Plot the distribution of bikes rented.

Explore how rentals vary by season and month.

Investigate the relationship between temperature and bikes rented.

**Deliverables:**

At least 3 clear visualisations with captions.

A short written interpretation of key patterns (seasonality, weather effects, etc.).



In [None]:
## Your code goes here

**3. Construct 95% confidence intervals for the mean number of bikes rented per season.**

Repeat the calculation per month.

Interpret the result:

What range of values do you expect the true mean to lie in?

Which seasons/months have higher or lower average demand?

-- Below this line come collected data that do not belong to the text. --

-- ==== Sys2Proof/Laws/Regs.lean ====
section
/-! SUPPORT. Registers and fields: what is read after a write. -/
namespace Sys2Proof.Machine

/-! ### Fields of a word -/

theorem setField_toNat {v : W64} {hi lo : Nat} (x : Nat) (hl : lo ≤ hi) (hh : hi < 64) :
    (setField v hi lo x).toNat = v.toNat % 2 ^ lo + (x % 2 ^ (hi + 1 - lo)) * 2 ^ lo + (v.toNat / 2 ^ (hi + 1)) * 2 ^ (hi + 1) := by
  unfold setField
  rw [BitVec.toNat_ofNat, Nat.mod_eq_of_lt]
  have hv := v.isLt
  have h1 : v.toNat % 2 ^ lo < 2 ^ lo := Nat.mod_lt _ (Nat.two_pow_pos lo)
  have h2 : x % 2 ^ (hi + 1 - lo) < 2 ^ (hi + 1 - lo) := Nat.mod_lt _ (Nat.two_pow_pos _)
  have h3 : 2 ^ (hi + 1 - lo) * 2 ^ lo = 2 ^ (hi + 1) := by rw [← Nat.pow_add]; congr 1; omega
  have h4 : 2 ^ (hi + 1) * 2 ^ (63 - hi) = 2 ^ 64 := by rw [← Nat.pow_add]; congr 1; omega
  have h5 : v.toNat / 2 ^ (hi + 1) + 1 ≤ 2 ^ (63 - hi) := by
    apply Nat.succ_le_of_lt
    rw [Nat.div_lt_iff_lt_mul (Nat.two_pow_pos _), Nat.mul_comm, h4]; exact hv
  have h6 : (x % 2 ^ (hi + 1 - lo) + 1) * 2 ^ lo ≤ 2 ^ (hi + 1) := by rw [← h3]; exact Nat.mul_le_mul_right _ h2
  have h7 : (v.toNat / 2 ^ (hi + 1) + 1) * 2 ^ (hi + 1) ≤ 2 ^ 64 := by
    rw [← h4, Nat.mul_comm (2 ^ (hi + 1))]; exact Nat.mul_le_mul_right _ h5
  rw [Nat.add_mul, Nat.one_mul] at h6 h7
  omega

/-- A field reads what was stored in it, cut to its width (R8). -/
theorem fieldOf_setField_same (v : W64) {hi lo : Nat} (x : Nat) (hl : lo ≤ hi) (hh : hi < 64) : fieldOf (setField v hi lo x) hi lo = x % 2 ^ (hi + 1 - lo) := by
  unfold fieldOf
  rw [setField_toNat x hl hh]
  have h1 : v.toNat % 2 ^ lo < 2 ^ lo := Nat.mod_lt _ (Nat.two_pow_pos lo)
  have h3 : 2 ^ (hi + 1) = 2 ^ (hi + 1 - lo) * 2 ^ lo := by rw [← Nat.pow_add]; congr 1; omega
  rw [h3, ← Nat.mul_assoc, Nat.add_assoc, ← Nat.add_mul, Nat.add_mul_div_right _ _ (Nat.two_pow_pos lo), Nat.div_eq_of_lt h1, Nat.zero_add,
    Nat.add_mul_mod_self_right, Nat.mod_mod]

/-- A field above or below the one written keeps its value. -/
theorem fieldOf_setField_disjoint (v : W64) {hi lo hi' lo' : Nat} (x : Nat) (hl : lo ≤ hi) (hh : hi < 64) (hl' : lo' ≤ hi') (hd : hi' < lo ∨ hi < lo') :
    fieldOf (setField v hi lo x) hi' lo' = fieldOf v hi' lo' := by
  unfold fieldOf
  rw [setField_toNat x hl hh]
  apply Nat.eq_of_testBit_eq
  intro i
  simp only [Nat.testBit_mod_two_pow, Nat.testBit_div_two_pow]
  by_cases hi2 : i < hi' + 1 - lo'
  · simp only [hi2, decide_true, Bool.true_and]
    have e : v.toNat % 2 ^ lo + (x % 2 ^ (hi + 1 - lo)) * 2 ^ lo + v.toNat / 2 ^ (hi + 1) * 2 ^ (hi + 1)
        = (v.toNat / 2 ^ (hi + 1)) * 2 ^ (hi + 1) + ((x % 2 ^ (hi + 1 - lo)) * 2 ^ lo + v.toNat % 2 ^ lo) := by omega
    rw [e]
    have h1 : v.toNat % 2 ^ lo < 2 ^ lo := Nat.mod_lt _ (Nat.two_pow_pos lo)
    have h2 : x % 2 ^ (hi + 1 - lo) < 2 ^ (hi + 1 - lo) := Nat.mod_lt _ (Nat.two_pow_pos _)
    have h3 : 2 ^ (hi + 1 - lo) * 2 ^ lo = 2 ^ (hi + 1) := by rw [← Nat.pow_add]; congr 1; omega
    have h6 : (x % 2 ^ (hi + 1 - lo) + 1) * 2 ^ lo ≤ 2 ^ (hi + 1) := by rw [← h3]; exact Nat.mul_le_mul_right _ h2
    rw [Nat.add_mul, Nat.one_mul] at h6
    have h8 : (x % 2 ^ (hi + 1 - lo)) * 2 ^ lo + v.toNat % 2 ^ lo < 2 ^ (hi + 1) := by omega
    rw [Nat.mul_comm (v.toNat / 2 ^ (hi + 1)), Nat.testBit_two_pow_mul_add _ h8]
    rcases hd with hd | hd
    · rw [if_pos (by omega), Nat.mul_comm _ (2 ^ lo), Nat.testBit_two_pow_mul_add _ h1, if_pos (by omega), Nat.testBit_mod_two_pow]
      simp only [show i + lo' < lo by omega, decide_true, Bool.true_and]
    · rw [if_neg (by omega), Nat.testBit_div_two_pow]
      congr 1; omega
  · simp [hi2]

/-! ### Registers of the device -/

/-- The reset values of the other registers depend on the two strap registers only (R483, R527, R530, R582, R190). -/
theorem Dev.dflt_wr {d : Dev} {off : Nat} (v : W64) (h1 : off ≠ R.genSizeCfg) (h2 : off ≠ R.genNodeCfg) (j : Nat) : (d.wr off v).dflt j = d.dflt j := by
  have e1 : ∀ f : Fld, f.off ≠ off → (d.wr off v).g0 f = d.g0 f := by
    intro f hf; unfold Dev.g0; rw [Dev.wr_regs, SMap.lk_ins_ne v hf]
  have a1 : (d.wr off v).g0 F.genSizeCfg_levels = d.g0 F.genSizeCfg_levels := e1 _ (fun h => h1 h.symm)
  have a2 : (d.wr off v).g0 F.genNodeCfg_lp_absent = d.g0 F.genNodeCfg_lp_absent := e1 _ (fun h => h2 h.symm)
  have a3 : (d.wr off v).profile = d.profile := by unfold Dev.profile; rw [Dev.wr_pit, a1]
  have a4 : (d.wr off v).clgN = d.clgN := by unfold Dev.clgN; rw [a1]
  have a5 : (d.wr off v).lowestLp = d.lowestLp := by unfold Dev.lowestLp; rw [a2]
  have a6 : ∀ i, (d.wr off v).regionUsed i = d.regionUsed i := by intro i; unfold Dev.regionUsed; rw [a1, a4]
  unfold Dev.dflt
  simp only [a3, a4, a5, a6, Dev.wr_serial]

/-- A register reads what was stored in it. -/
@[simp] theorem Dev.rd_wr_same (d : Dev) (off : Nat) (v : W64) : (d.wr off v).rd off = v := by
  unfold Dev.rd; rw [Dev.wr_regs, SMap.lk_ins_self]

/-- Every other register keeps its value. -/
theorem Dev.rd_wr_ne {d : Dev} {off j : Nat} (v : W64) (h1 : off ≠ R.genSizeCfg) (h2 : off ≠ R.genNodeCfg) (hj : j ≠ off) : (d.wr off v).rd j = d.rd j := by
  unfold Dev.rd; rw [Dev.dflt_wr v h1 h2, Dev.wr_regs, SMap.lk_ins_ne v hj]

/-- A field reads what was stored in it, cut to its width. -/
theorem Dev.g_s_same (d : Dev) {f : Fld} (x : Nat) (hl : f.lo ≤ f.hi) (hh : f.hi < 64) : (d.s f x).g f = x % 2 ^ (f.hi + 1 - f.lo) := by
  unfold Dev.g Dev.s; rw [Dev.rd_wr_same, fieldOf_setField_same _ _ hl hh]

/-- A field of another register keeps its value. -/
theorem Dev.g_s_off {d : Dev} {f k : Fld} (x : Nat) (h1 : f.off ≠ R.genSizeCfg) (h2 : f.off ≠ R.genNodeCfg) (h : k.off ≠ f.off) : (d.s f x).g k = d.g k := by
  unfold Dev.g Dev.s; rw [Dev.rd_wr_ne _ h1 h2 h]

/-- Another field of the same register keeps its value. -/
theorem Dev.g_s_disjoint {d : Dev} {f k : Fld} (x : Nat) (ho : k.off = f.off) (hl : f.lo ≤ f.hi) (hh : f.hi < 64) (hk : k.lo ≤ k.hi) (hd : k.hi < f.lo ∨ f.hi < k.lo) :
    (d.s f x).g k = d.g k := by
  unfold Dev.g Dev.s; rw [ho, Dev.rd_wr_same, fieldOf_setField_disjoint _ _ hl hh hk hd]

/-- A one-bit field reads what was stored in it. -/
theorem Dev.gb_sb_same (d : Dev) {f : Fld} (b : Bool) (hl : f.lo = f.hi) (hh : f.hi < 64) : (d.sb f b).gb f = b := by
  unfold Dev.gb Dev.sb
  rw [Dev.g_s_same d _ (by omega) hh, hl, Nat.add_sub_cancel_left]
  cases b <;> rfl

/-- A saturating counter advanced by one. -/
theorem Dev.g_bump (d : Dev) {f : Fld} (hl : f.lo ≤ f.hi) (hh : f.hi < 64) : (d.bump f).g f = min (d.g f + 1) (2 ^ (f.hi + 1 - f.lo) - 1) := by
  unfold Dev.bump Dev.bumpBy
  rw [Dev.g_s_same d _ hl hh, satAdd, Nat.mod_eq_of_lt]
  have := Nat.two_pow_pos (f.hi + 1 - f.lo)
  omega

end Sys2Proof.Machine
end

Are there overlaps in the intervals, and what does that mean?

**Deliverables:**

A table or plot showing the mean and confidence intervals.

A short interpretation.

In [None]:
## Your code goes here

**Regression Analysis**

What variables influence the number of bikes rented (y) and how? Build a regression model that best explains the variability in bikes rented.

**Interpret:**

Which predictors are significant?

What do the coefficients mean (in practical terms)?

How much of the variation in bike rentals is explained (R²)?

**Deliverables:**

Regression output table.

A short discussion of which factors matter most for predicting bike rentals.

In [None]:
### Your code goes here

## Deliverables
A knitted HTML, one person per group to submit